Rubin has two dies with 25 petaFLOPs per die, NVLink interconnect and 288GB of HBM4 high-speed reminiscence. The Rubin CPX has one die with 30 petaFLOPS of efficiency, no NVLink and 128GB of GDDR7 reminiscence. So Rubin CPX is perfect for particular excessive context wants that don’t want lots of reminiscence. CPX will probably be cheaper than the usual Rubin however Nvidia wouldn’t say how a lot.
To course of video, AI fashions can take as much as a million tokens for an hour of content material, which may take many hours if not days to generate. The extra tokens the system can generate, the bigger scale processing it could possibly do.

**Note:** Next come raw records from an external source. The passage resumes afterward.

/-- R3, R485, R513, R547, R553, R568, R569, R583–R591: the answers to management, register and attestation messages; SVN_COMMIT; the leaves of
the device key and the record that reserves them; images, which wait for a flush, and console commands; the boundary scan. -/
def Obligations.ManagementAnswers : Prop :=
  ∀ s : State,
    let quiet (g : FlashImage) : Prop :=
      s.bbx.flushing = false ∧ s.bbx.freezeDue = false ∧ ∀ e ∈ s.sup.imageDue, sameRegion e.2 g = false
    (∀ (n : Nat) (x : Session), Talks s n x →
      (∀ k : Nat, Completes (.telemetry n (some k)) s fun u => u.slots = s.slots ∧ u.parts = s.parts ∧
        ∃ z : Session, u.session n = some z ∧ z.telemEvery = (if 10 ≤ k ∧ k ≤ 60000 then some k else x.telemEvery)) ∧
      (∀ k : Nat, x.telemEvery = some k →
        ((∀ t : Nat, x.lastTelem = some t → t + k * 100000 ≤ s.now) → Completes (.telemetry n none) s fun u =>
          (∀ g ∈ fragments (.telemetry (smbusRegs.map s.readReg)), Received u n g) ∧ u.slots = s.slots ∧ u.parts = s.parts) ∧
        (∀ t : Nat, x.lastTelem = some t → s.now < t + k * 100000 → exec (.telemetry n none) s = .next s)) ∧
      (x.telemEvery = none → exec (.telemetry n none) s = .next s) ∧
      (∀ (sel : Word) (count : Nat), Completes (.bbxRead n sel count) s fun u => u.bbx = s.bbx ∧
        ∀ g ∈ fragments (.bbxData ((List.range count).map fun k => s.bbx.record sel (sel.toNat % 65536 + k))), Received u n g) ∧
      (x.node.register = false → ∀ (a : RegAddr) (v : Word),
        Completes (.mgmtRegisterRead n a) s (fun u => Received u n rNotPermitted ∧ u.plk = s.plk) ∧
        Completes (.mgmtRegisterWrite n a v) s (fun u => Received u n rNotPermitted ∧ u.sup = s.sup ∧ u.ctrs = s.ctrs) ∧
        Completes (.supWarmReq n v) s fun u => Received u n rNotPermitted ∧ u.sup = s.sup) ∧
      (x.node.register = true →
        (∀ a : RegAddr, a.block ≠ .phw → Completes (.mgmtRegisterRead n a) s fun u => Received u n (.reply 0 0 [s.readReg a]) ∧
          u.tiles = s.tiles ∧ u.sites = s.sites ∧ u.sup = s.sup ∧
          (∀ j : Fin 8, (u.plkPort j).losses = (s.plkPort j).losses)) ∧
        (∀ i : Fin 64, (s.sem i (s.site i).semSel).ecc = .double → (s.bbx.ring i).frozen = false →
          Completes (.mgmtRegisterRead n ⟨.sem i, 0x14⟩) s fun u => u.sems = s.sems ∧
            (SMap.get BbxRec.init (u.bbx.ring i).recs (s.bbx.ring i).next).event = evtSramUe) ∧
        (∀ v : Word, Completes (.mgmtRegisterWrite n ⟨.sup, 0x4600⟩ v) s fun u => u.sup = { s.sup with pause := v } ∧
          Received u n rDone ∧ u.tiles = s.tiles) ∧
        (∀ (i : Fin 64) (v : Word), Completes (.mgmtRegisterWrite n ⟨.site i, 0x450⟩ v) s fun u => u.roots = s.roots ∧
          Received u n rDone) ∧
        Completes (.supWarmReq n 0x5741524D) s (fun u => u.sup = s.sup.requestWarm 1 ∧ Received u n rDone) ∧
        ∀ v : Word, v ≠ 0x5741524D → Completes (.supWarmReq n v) s fun u => u.sup = s.sup) ∧
      (x.node.management = true →
        (∀ g : FlashImage, (∃ e ∈ s.sup.imageDue, sameRegion e.2 g = true) → Completes (.flashImageWrite n g) s fun u =>
          Received u n rBusy ∧ u.flash = s.flash ∧ u.sup = s.sup) ∧
        (∀ g : FlashImage, (∀ e ∈ s.sup.imageDue, sameRegion e.2 g = false) → s.bbx.flushing = true ∨ s.bbx.freezeDue = true →
          Completes (.flashImageWrite n g) s fun u =>
            u.flash = s.flash ∧ u.sup = { s.sup with imageDue := s.sup.imageDue ++ [(some n, g)] }) ∧
        (∀ g : Firmware, quiet (.firmware g) → Completes (.flashImageWrite n (.firmware g)) s fun u => Received u n rDone ∧
          (s.sup.fwB = true → u.flash = { s.flash with fwA := some g }) ∧
          (s.sup.fwB = false → u.flash = { s.flash with fwB := some g })) ∧
        (∀ g : Furnish, quiet (.furnish g) → Completes (.flashImageWrite n (.furnish g)) s fun u => Received u n rDone ∧ u.furnish = s.furnish ∧
          (s.sup.furnB = true → u.flash = { s.flash with furnA := some g }) ∧
          (s.sup.furnB = false → u.flash = { s.flash with furnB := some g })) ∧
        (∀ furnish : Bool,
          let now' := if furnish then s.ident.furnFuse else s.ident.fwFuse
          let run := if furnish then s.ident.furnRun else s.ident.fwRun
          (s.sup.phase = 12 → now' ≠ run → Completes (.svnCommit n furnish) s fun u => Received u n rDone ∧
            u.ident.fwFuse = (if furnish then s.ident.fwFuse else s.ident.fwRun) ∧
            u.ident.furnFuse = (if furnish then s.ident.furnRun else s.ident.furnFuse) ∧ u.ident.lmsNext = s.ident.lmsNext ∧
            (∀ f : Firmware, f.svn < u.ident.fwFuse → u.firmwareOk f = false) ∧
            (∀ f : Furnish, f.svn < u.ident.furnFuse → u.furnishOk f = false)) ∧
          ((s.sup.phase ≠ 12 ∨ now' = run) → Completes (.svnCommit n furnish) s fun u => u.ident = s.ident ∧
            Received u n rRefused))) ∧
      (∀ (nonce : BitVec 256) (parts : Word), s.ident.signings = [] →
        (s.ident.canSign = true → Completes (.attest n nonce parts) s fun u => u.ident.lmsNext = s.ident.lmsNext + 1 ∧
          ∀ g ∈ fragments (.report (s.attestReport nonce parts s.ident.lmsNext)), Received u n g) ∧
        (s.ident.exhausted = true → Completes (.attest n nonce parts) s fun u => u.ident.lmsNext = s.ident.lmsNext ∧
          Received u n rExhausted) ∧
        (s.ident.exhausted = false → s.ident.canSign = false → Completes (.attest n nonce parts) s fun u =>
          u.ident.lmsNext = s.ident.lmsNext ∧ u.ident.signings = [.report n nonce parts]))) ∧
    (s.ident.lmsLimit < s.ident.lmsNext + 256 → s.ident.lmsLimit < 2 ^ 40 → Completes (.lmsReservationWrite true) s fun u =>
      u.ident = s.ident ∧ (SMap.get LmsRecord.init u.flash.lms s.flash.lmsAt).valid = false) ∧
    (s.ident.lmsLimit < s.ident.lmsNext + 256 → s.ident.lmsLimit < 2 ^ 40 → Completes (.lmsReservationWrite false) s fun u =>
      u.ident.lmsLimit = s.ident.lmsLimit + 1024 ∧ s.ident.lmsNext ≤ u.ident.lmsNext ∧
      (let place := s.flash.lmsAt
       let r := SMap.get LmsRecord.init u.flash.lms place
       r.seq = s.ident.lmsSeq + 1 ∧ r.limit = u.ident.lmsLimit ∧ r.valid = true ∧
       (place % 16384 = 16383 → ∀ k : Nat, k / 16384 ≠ place / 16384 → SMap.get LmsRecord.init u.flash.lms k = LmsRecord.init) ∧
       (place % 16384 ≠ 16383 → ∀ k : Nat, k ≠ place → SMap.get LmsRecord.init u.flash.lms k = SMap.get LmsRecord.init s.flash.lms k)) ∧
      (s.ident.signings = [] → u.ident.lmsNext = s.ident.lmsNext)) ∧
    (s.ident.treeDue = true → Completes (.lmsTreeBuild false) s fun u => u.ident = { s.ident with building := true }) ∧
    (s.ident.building = true → Completes (.lmsTreeBuild true) s fun u => u.ident.building = false ∧
      u.ident.lmsTrees = s.ident.lmsTrees + 1 ∧ u.ident.lmsLimit = s.ident.lmsLimit) ∧
    (∀ a : RegAddr, Completes (.smbusBlockRead a) s fun u => u = { s with sup := { s.sup with console := [s.smbus a] } } ∧
      (smbusReads a = true → s.smbus a = s.readReg a)) ∧
    Completes (.uartConsoleCommand .status) s (fun u =>
      u = { s with sup := { s.sup with console := [s.readReg ⟨.sup, 0x4E00⟩, s.readReg ⟨.sup, 0x4E04⟩] } }) ∧
    (∀ c : Challenge,
      (s.challengeOk c = true ↔ c.sig.ok = true ∧ ((∃ (m : Nat) (nd : Node), c.signer = some m ∧ s.furnNode m = some nd ∧ nd.management = true) ∨
        (c.signer = none ∧ s.furnish = none ∧ c.key = s.ident.recovery))) ∧
      (s.challengeOk c = true →
    Completes (.uartConsoleCommand (.warm c)) s (fun u => u.sup = s.sup.requestWarm 5 ∧ u.tiles = s.tiles) ∧
    (∀ g : Firmware, s.sup.fwB = false → quiet (.firmware g) → Completes (.uartConsoleCommand (.firmware c g)) s fun u =>
      u = { s with flash := { s.flash with fwB := some g } }) ∧
    (∀ g : Furnish, s.sup.furnB = false → quiet (.furnish g) → Completes (.uartConsoleCommand (.furnish c g)) s fun u =>
      u = { s with flash := { s.flash with furnB := some g } })) ∧
      (s.challengeOk c = false →
    ∀ (g : Firmware) (h : Furnish), Completes (.uartConsoleCommand (.warm c)) s (fun u => u = s) ∧
      Completes (.uartConsoleCommand (.firmware c g)) s (fun u => u = s) ∧
      Completes (.uartConsoleCommand (.furnish c h)) s fun u => u = s)) ∧
    (∀ tdi : List Bool, Completes (.jtagScan false tdi) s (fun u => u = { s with sup := { s.sup with boundary := tdi } }) ∧
      Completes (.jtagScan true tdi) s fun u => u = s) ∧
    (∀ port : Fin 8, Completes (.plkPortLossesRead port) s fun u =>
      u.plkPort port = { s.plkPort port with unread := false } ∧ ∀ j : Fin 8, j ≠ port → u.plkPort j = s.plkPort j) ∧
    ∀ (v : Word),
      Completes (.registerWrite ⟨.sup, 0x4600⟩ v) s (fun u => u = { s with sup := { s.sup with pause := v } }) ∧
      Completes (.registerWrite ⟨.thm, 0⟩ v) s (fun u => u.sup.fanFloor = v.setWidth 8 ∧ u.sites = s.sites) ∧
      Completes (.registerWrite ⟨.pwr, 8⟩ v) s (fun u => u.sup.overcap = (s.sup.overcap && !v.getLsbD 31) ∧ u.sup.cap = s.sup.cap) ∧
      Completes (.registerWrite ⟨.bbx, 0x10⟩ v) s (fun u => u.readReg ⟨.bbx, 0x10⟩ = v &&& 0xF07FFFFF) ∧
      (∀ a : RegAddr, (a.block = .phw ∨ a.block = .plk ∨ a.block = .sto ∨ a.block = .sec) →
        Completes (.registerWrite a v) s fun u => u = s) ∧
      ∀ i : Fin 64,
        Completes (.registerWrite ⟨.site i, 0x44C⟩ v) s (fun u => u.readReg ⟨.site i, 0x44C⟩ = v &&& 0x1F) ∧
        Completes (.registerWrite ⟨.site i, 0x450⟩ v) s (fun u => u.readReg ⟨.site i, 0x450⟩ = v &&& 0xFFFFF001) ∧
        Completes (.registerWrite ⟨.site i, 0x454⟩ v) s (fun u => u.readReg ⟨.site i, 0x454⟩ = v &&& 0xFF) ∧
        Completes (.registerWrite ⟨.sem i, 0x10⟩ v) s (fun u => u.readReg ⟨.sem i, 0x10⟩ = v &&& 0x3FF) ∧
        Completes (.registerWrite ⟨.vat i, 0x20⟩ v) s (fun u => u.readReg ⟨.vat i, 0x20⟩ = v &&& 0xFF7F) ∧
        (v.getLsbD 31 = true → Completes (.registerWrite ⟨.net i, 0x18⟩ v) s fun u =>
          u.readReg ⟨.net i, 0x18⟩ = s.readReg ⟨.net i, 0x18⟩ &&& 0x7FFFFFFF)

Rubin CPX delivers as much as 30 petaflops of compute with NVFP4 precision. It options 128GB of GDDR7 reminiscence somewhat than the same old HBM reminiscence, which is costlier than GDDR7. Nvidia says that the GDDR7 has sufficient efficiency, and that Rubin CPX delivers thrice quicker consideration capabilities in contrast with GB300 NVL72 techniques.
Rubin CPX is obtainable in a number of configurations, together with the Vera Rubin NVL144 CPX, that may be mixed with the Quantum‐X800 InfiniBand scale-out compute cloth or the Spectrum-XTM Ethernet networking platform with Nvidia Spectrum-XGS Ethernet expertise and Nvidia ConnectX-9 SuperNICs.
Nvidia can also be saying a brand new Vera Rubin NVL 144 CPX rack. Narasimhan mentioned the NVL 144 CPX permits AI service suppliers to dramatically enhance their profitability by delivering $5 billion of income for each $100 million invested in infrastructure.
It is available in two configurations: single rack, with 144 Rubin CPX GPUs, 144 Rubin GPUs, and 36 Vera CPUs for 8 exaFLOPs of NVFP4 compute and 100TB of quick reminiscence and 1.7 PB/s of reminiscence bandwidth. Nvidia mentioned it’s 7.5 occasions quicker than the present top-of-the-line GB300 NVL72.